[Stored data entries]
=== Begin Enclosure ===

/-- The shape every command word shares, illegal ones included: its writes, then one response. -/
theorem performWord_responds (w : Word) (s : State) :
    ∃ (acc dv : Bool) (data : Byte) (t : State), performWord w s = .next (respond acc dv data t) ∧
      t.outbox = s.outbox ∧ (dv = false → data = 0) ∧ (acc = false → dv = false) := by
  cases hd : decode w with
  | instr i =>
    obtain ⟨acc, dv, data, t, he, -, -, hout, hdata, hdv⟩ := exec_responds i s
    exact ⟨acc, dv, data, t, (performWord_instr w i s hd).trans he, hout, hdata, hdv⟩
  | illegal why =>
    exact ⟨false, false, 0, recordCause .illegal s, performWord_illegal w why s hd, rfl, fun _ => rfl, fun _ => rfl⟩

/-- Settles O13: the response is made after the command's writes, and STATUS does not show the responses. -/
theorem everyCommandWordGetsOneResponse : Obligations.EveryCommandWordGetsOneResponse := by
  intro s w rest hb
  obtain ⟨acc, dv, data, t, he, hout, hdata, hdv⟩ := performWord_responds w (setInbox rest s)
  have hstatus : status (respond acc dv data t) = status t := rfl
  refine ⟨respond acc dv data t, respWord acc dv data (status t), ?_, ?_, ?_, ?_, ?_, ?_⟩
  · rw [step_of_cons s _ rest hb, performEvent, he]
  · rw [respond_outbox, hout, setInbox_outbox]
  · rw [respStatus_respWord, hstatus]
  · exact respWord_reserved acc dv data (status t)
  · rw [respDv_respWord, respData_respWord]
    exact hdata
  · rw [respAcc_respWord, respDv_respWord]
    exact hdv

end Sys2Proof.Safety

/-! PROOFS. The error record: what a command can do to it (R203), and that it only accumulates. -/

namespace Sys2Proof.Safety

open Sys2Proof.Machine

/-- The sticky bits and `LCAUSE` of `u` are those of `s`. -/
def SameErrorRecord (s u : State) : Prop := (∀ c : Cause, stickyOf u c = stickyOf s c) ∧ u.lcause = s.lcause

/-- The record is the same when its six fields are. -/
theorem sameErrorRecord_iff (s u : State) : SameErrorRecord s u ↔
    u.eIll = s.eIll ∧ u.eNokey = s.eNokey ∧ u.eNoctr = s.eNoctr ∧ u.eKlock = s.eKlock ∧ u.eShort = s.eShort ∧
      u.lcause = s.lcause := by
  constructor
  · rintro ⟨hsticky, hcause⟩
    exact ⟨hsticky .illegal, hsticky .nokey, hsticky .noctr, hsticky .keylocked, hsticky .short, hcause⟩
  · rintro ⟨hill, hnokey, hnoctr, hklock, hshort, hcause⟩
    exact ⟨fun c => by cases c <;> assumption, hcause⟩

/-- What a command other than CLRERR does to the error record: it is accepted and keeps it, or it is refused and records the
cause over it. -/
inductive RecordEffect (s : State) : State → Prop where
  /-- Performed: the response has ACC = 1. -/
  | kept (dv : Bool) (data : Byte) (u : State) (hrec : SameErrorRecord s u) (hout : u.outbox = s.outbox) :
      RecordEffect s (respond true dv data u)
  /-- Refused for the cause `c`. -/
  | recorded (c : Cause) (u : State) (hrec : SameErrorRecord s u) (hout : u.outbox = s.outbox) :
      RecordEffect s (refuse c u)

/-- An accepted command without data that keeps the record. -/
theorem recordEffect_accept {s u : State} (hrec : SameErrorRecord s u) (hout : u.outbox = s.outbox) :
    RecordEffect s (accept u) := .kept false 0 u hrec hout

/-- A refusal that writes nothing but the record. -/
theorem recordEffect_refuse (c : Cause) (s : State) : RecordEffect s (refuse c s) :=
  .recorded c s (by simp [sameErrorRecord_iff]) rfl

/-- Decrypting a byte is refused or keeps the record. -/
theorem recordEffect_decryptByte (byte : Byte) (s : State) : RecordEffect s (decryptByte byte s) := by
  obtain ⟨-, e⟩ | ⟨-, -, e⟩ | ⟨-, -, e⟩ := decryptByte_cases byte s <;> rw [e]
  · exact recordEffect_refuse .nokey s
  · exact recordEffect_refuse .noctr s
  · exact .kept true _ _ (by simp [sameErrorRecord_iff]) (by simp)

/-- A header byte keeps the record and returns no response of its own. -/
theorem headerByte_keeps_record (byte : Byte) (s : State) (h : s.fpos.val < 8) :
    SameErrorRecord s (headerByte byte (startFrame s)) ∧ (headerByte byte (startFrame s)).outbox = s.outbox := by
  obtain ⟨-, e⟩ | ⟨-, -, e⟩ | ⟨-, e⟩ | ⟨-, e⟩ | ⟨-, e⟩ := headerByte_cases byte s h <;>
    simp [e, sameErrorRecord_iff]

/-- The error record after a command other than CLRERR. -/
theorem exec_recordEffect (i : Instr) (s t : State) (hi : i ≠ .clrerr) (h : exec i s = .next t) :
    RecordEffect s t := by
  cases i with
  | nop =>
    obtain rfl := Host.Outcome.next.inj h
    exact recordEffect_accept (by simp [sameErrorRecord_iff]) rfl
  | keyb idx byte =>
    cases hk : s.klock
    · obtain rfl := Host.Outcome.next.inj (execKeyb_unlocked idx byte s hk ▸ h)
      exact recordEffect_accept (by simp [sameErrorRecord_iff]) rfl
    · obtain rfl := Host.Outcome.next.inj (execKeyb_locked idx byte s hk ▸ h)
      exact recordEffect_refuse .keylocked s
  | keylock =>
    cases hk : s.klock
    · obtain rfl := Host.Outcome.next.inj (execKeylock_unlocked s hk ▸ h)
      exact recordEffect_accept (by simp [sameErrorRecord_iff]) rfl
    · obtain rfl := Host.Outcome.next.inj (execKeylock_locked s hk ▸ h)
      exact recordEffect_refuse .keylocked s
  | seed v =>
    obtain rfl := Host.Outcome.next.inj h
    exact recordEffect_accept (by simp [sameErrorRecord_iff]) (by simp)
  | xorb byte =>
    obtain rfl := Host.Outcome.next.inj h
    exact recordEffect_decryptByte byte s
  | frameb byte =>
    rcases fpos_cases s with hp | hp
    · obtain rfl := Host.Outcome.next.inj (execFrameb_header byte s hp ▸ h)
      obtain ⟨hrec, hout⟩ := headerByte_keeps_record byte s hp
      exact recordEffect_accept hrec hout
    · obtain rfl := Host.Outcome.next.inj (execFrameb_ciphertext byte s hp ▸ h)
      exact recordEffect_decryptByte byte s
  | frameend =>
    cases hf : frameShort s
    · obtain rfl := Host.Outcome.next.inj (execFrameend_accepted s hf ▸ h)
      exact recordEffect_accept (by simp [sameErrorRecord_iff]) rfl
    · obtain rfl := Host.Outcome.next.inj (execFrameend_short s hf ▸ h)
      exact .recorded .short (endFrame s) (by simp [sameErrorRecord_iff]) rfl
  | rdctr idx =>
    obtain rfl := Host.Outcome.next.inj h
    exact .kept true _ s (by simp [sameErrorRecord_iff]) rfl
  | clrerr => exact absurd rfl hi

/-- The error record after a command word other than CLRERR's. -/
theorem performWord_recordEffect (w : Word) (s t : State) (hw : decode w ≠ .instr .clrerr)
    (h : performWord w s = .next t) : RecordEffect s t := by
  cases hd : decode w with
  | instr i =>
    exact exec_recordEffect i s t (fun hi => hw (hi ▸ hd)) (performWord_instr w i s hd ▸ h)
  | illegal why =>
    obtain rfl := Host.Outcome.next.inj (performWord_illegal w why s hd ▸ h)
    exact recordEffect_refuse .illegal s

/-- A refusal sets the sticky bit of its cause and keeps the others (R203). -/
theorem stickyOf_refuse (c d : Cause) (s : State) : stickyOf (refuse c s) d = (stickyOf s d || decide (c = d)) := by
  cases d <;> rfl

/-- Settles O53: an accepted command keeps the record, and a refusal only adds its cause to the sticky bits. -/
theorem errorRecordOnlyAccumulates : Obligations.ErrorRecordOnlyAccumulates := by
  intro w s t r hw h hr
  cases performWord_recordEffect w s t hw h with
  | kept dv data u hrec hout =>
    obtain ⟨hsticky, hcause⟩ := hrec
    exact ⟨fun c hc => (hsticky c).trans hc, fun _ => ⟨hsticky, hcause⟩⟩
  | recorded c u hrec hout =>
    obtain ⟨hsticky, -⟩ := hrec
    have hacc : respAcc r = false := by
      have : r = respWord false false 0 (status (recordCause c u)) := by simpa [hout] using hr.symm
      rw [this, respAcc_respWord]
    constructor
    · intro d hd
      rw [stickyOf_refuse, hsticky d, hd, Bool.true_or]
    · intro htrue
      rw [hacc] at htrue
      contradiction

/-- After a refusal the record is coherent, whatever it was before. -/
theorem errorRecordCoherent_refuse (c : Cause) (s : State) : ErrorRecordCoherent (refuse c s) :=
  .inr ⟨c, rfl, by simp [stickyOf_refuse]⟩

/-- A state with a coherent state's record is coherent. -/
theorem SameErrorRecord.coherent {s u : State} (hrec : SameErrorRecord s u) (hs : ErrorRecordCoherent s) :
    ErrorRecordCoherent u := by
  obtain ⟨hsticky, hcause⟩ := hrec
  obtain ⟨hill, hnokey, hnoctr, hklock, hshort, hzero⟩ | ⟨c, hcode, hset⟩ := hs
  · exact .inl ⟨(hsticky .illegal).trans hill, (hsticky .nokey).trans hnokey, (hsticky .noctr).trans hnoctr,
      (hsticky .keylocked).trans hklock, (hsticky .short).trans hshort, hcause.trans hzero⟩
  · exact .inr ⟨c, hcause.trans hcode, (hsticky c).trans hset⟩

/-- Every command word keeps the record coherent. -/
theorem performWord_keeps_errorRecordCoherent (w : Word) (s t : State) (hs : ErrorRecordCoherent s)
    (h : performWord w s = .next t) : ErrorRecordCoherent t := by
  by_cases hw : decode w = .instr .clrerr
  · obtain rfl := Host.Outcome.next.inj (performWord_instr w .clrerr s hw ▸ h)
    exact .inl ⟨rfl, rfl, rfl, rfl, rfl, rfl⟩
  · cases performWord_recordEffect w s t hw h with
    | kept dv data u hrec hout => exact hrec.coherent hs
    | recorded c u hrec hout => exact errorRecordCoherent_refuse c u

/-- In a coherent record `LCAUSE` is 0 or the code of a cause, and the codes end at 5 (R200). -/
theorem ErrorRecordCoherent.lcause_le {s : State} (hs : ErrorRecordCoherent s) : s.lcause.toNat ≤ 5 := by
  obtain ⟨-, -, -, -, -, hzero⟩ | ⟨c, hcode, -⟩ := hs
  · simp [hzero]
  · rw [hcode]
    cases c <;> decide

/-- Settles O54, over the events a step can take. -/
theorem everyStepKeepsTheErrorRecordCoherent : Obligations.EveryStepKeepsTheErrorRecordCoherent := by
  intro s t hs h
  have ht : ErrorRecordCoherent t := by
    obtain ⟨-, rfl⟩ | ⟨rest, -, rfl⟩ | ⟨w, rest, -, hw⟩ := step_cases s t h
    · exact hs
    · exact .inl ⟨rfl, rfl, rfl, rfl, rfl, rfl⟩
    · exact performWord_keeps_errorRecordCoherent w (setInbox rest s) t hs hw
  exact ⟨ht, ht.lcause_le⟩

=== End Enclosure ===

In the records above, find the line with "t.outbox = s.outbox"; write out exactly that line and each one after it, stopping after the line with "rintro ⟨hsticky, hcause⟩".

» **TASK RESPONSE**
      t.outbox = s.outbox ∧ (dv = false → data = 0) ∧ (acc = false → dv = false) := by
  cases hd : decode w with
  | instr i =>
    obtain ⟨acc, dv, data, t, he, -, -, hout, hdata, hdv⟩ := exec_responds i s
    exact ⟨acc, dv, data, t, (performWord_instr w i s hd).trans he, hout, hdata, hdv⟩
  | illegal why =>
    exact ⟨false, false, 0, recordCause .illegal s, performWord_illegal w why s hd, rfl, fun _ => rfl, fun _ => rfl⟩

/-- Settles O13: the response is made after the command's writes, and STATUS does not show the responses. -/
theorem everyCommandWordGetsOneResponse : Obligations.EveryCommandWordGetsOneResponse := by
  intro s w rest hb
  obtain ⟨acc, dv, data, t, he, hout, hdata, hdv⟩ := performWord_responds w (setInbox rest s)
  have hstatus : status (respond acc dv data t) = status t := rfl
  refine ⟨respond acc dv data t, respWord acc dv data (status t), ?_, ?_, ?_, ?_, ?_, ?_⟩
  · rw [step_of_cons s _ rest hb, performEvent, he]
  · rw [respond_outbox, hout, setInbox_outbox]
  · rw [respStatus_respWord, hstatus]
  · exact respWord_reserved acc dv data (status t)
  · rw [respDv_respWord, respData_respWord]
    exact hdata
  · rw [respAcc_respWord, respDv_respWord]
    exact hdv

end Sys2Proof.Safety

/-! PROOFS. The error record: what a command can do to it (R203), and that it only accumulates. -/

namespace Sys2Proof.Safety

open Sys2Proof.Machine

/-- The sticky bits and `LCAUSE` of `u` are those of `s`. -/
def SameErrorRecord (s u : State) : Prop := (∀ c : Cause, stickyOf u c = stickyOf s c) ∧ u.lcause = s.lcause

/-- The record is the same when its six fields are. -/
theorem sameErrorRecord_iff (s u : State) : SameErrorRecord s u ↔
    u.eIll = s.eIll ∧ u.eNokey = s.eNokey ∧ u.eNoctr = s.eNoctr ∧ u.eKlock = s.eKlock ∧ u.eShort = s.eShort ∧
      u.lcause = s.lcause := by
  constructor
  · rintro ⟨hsticky, hcause⟩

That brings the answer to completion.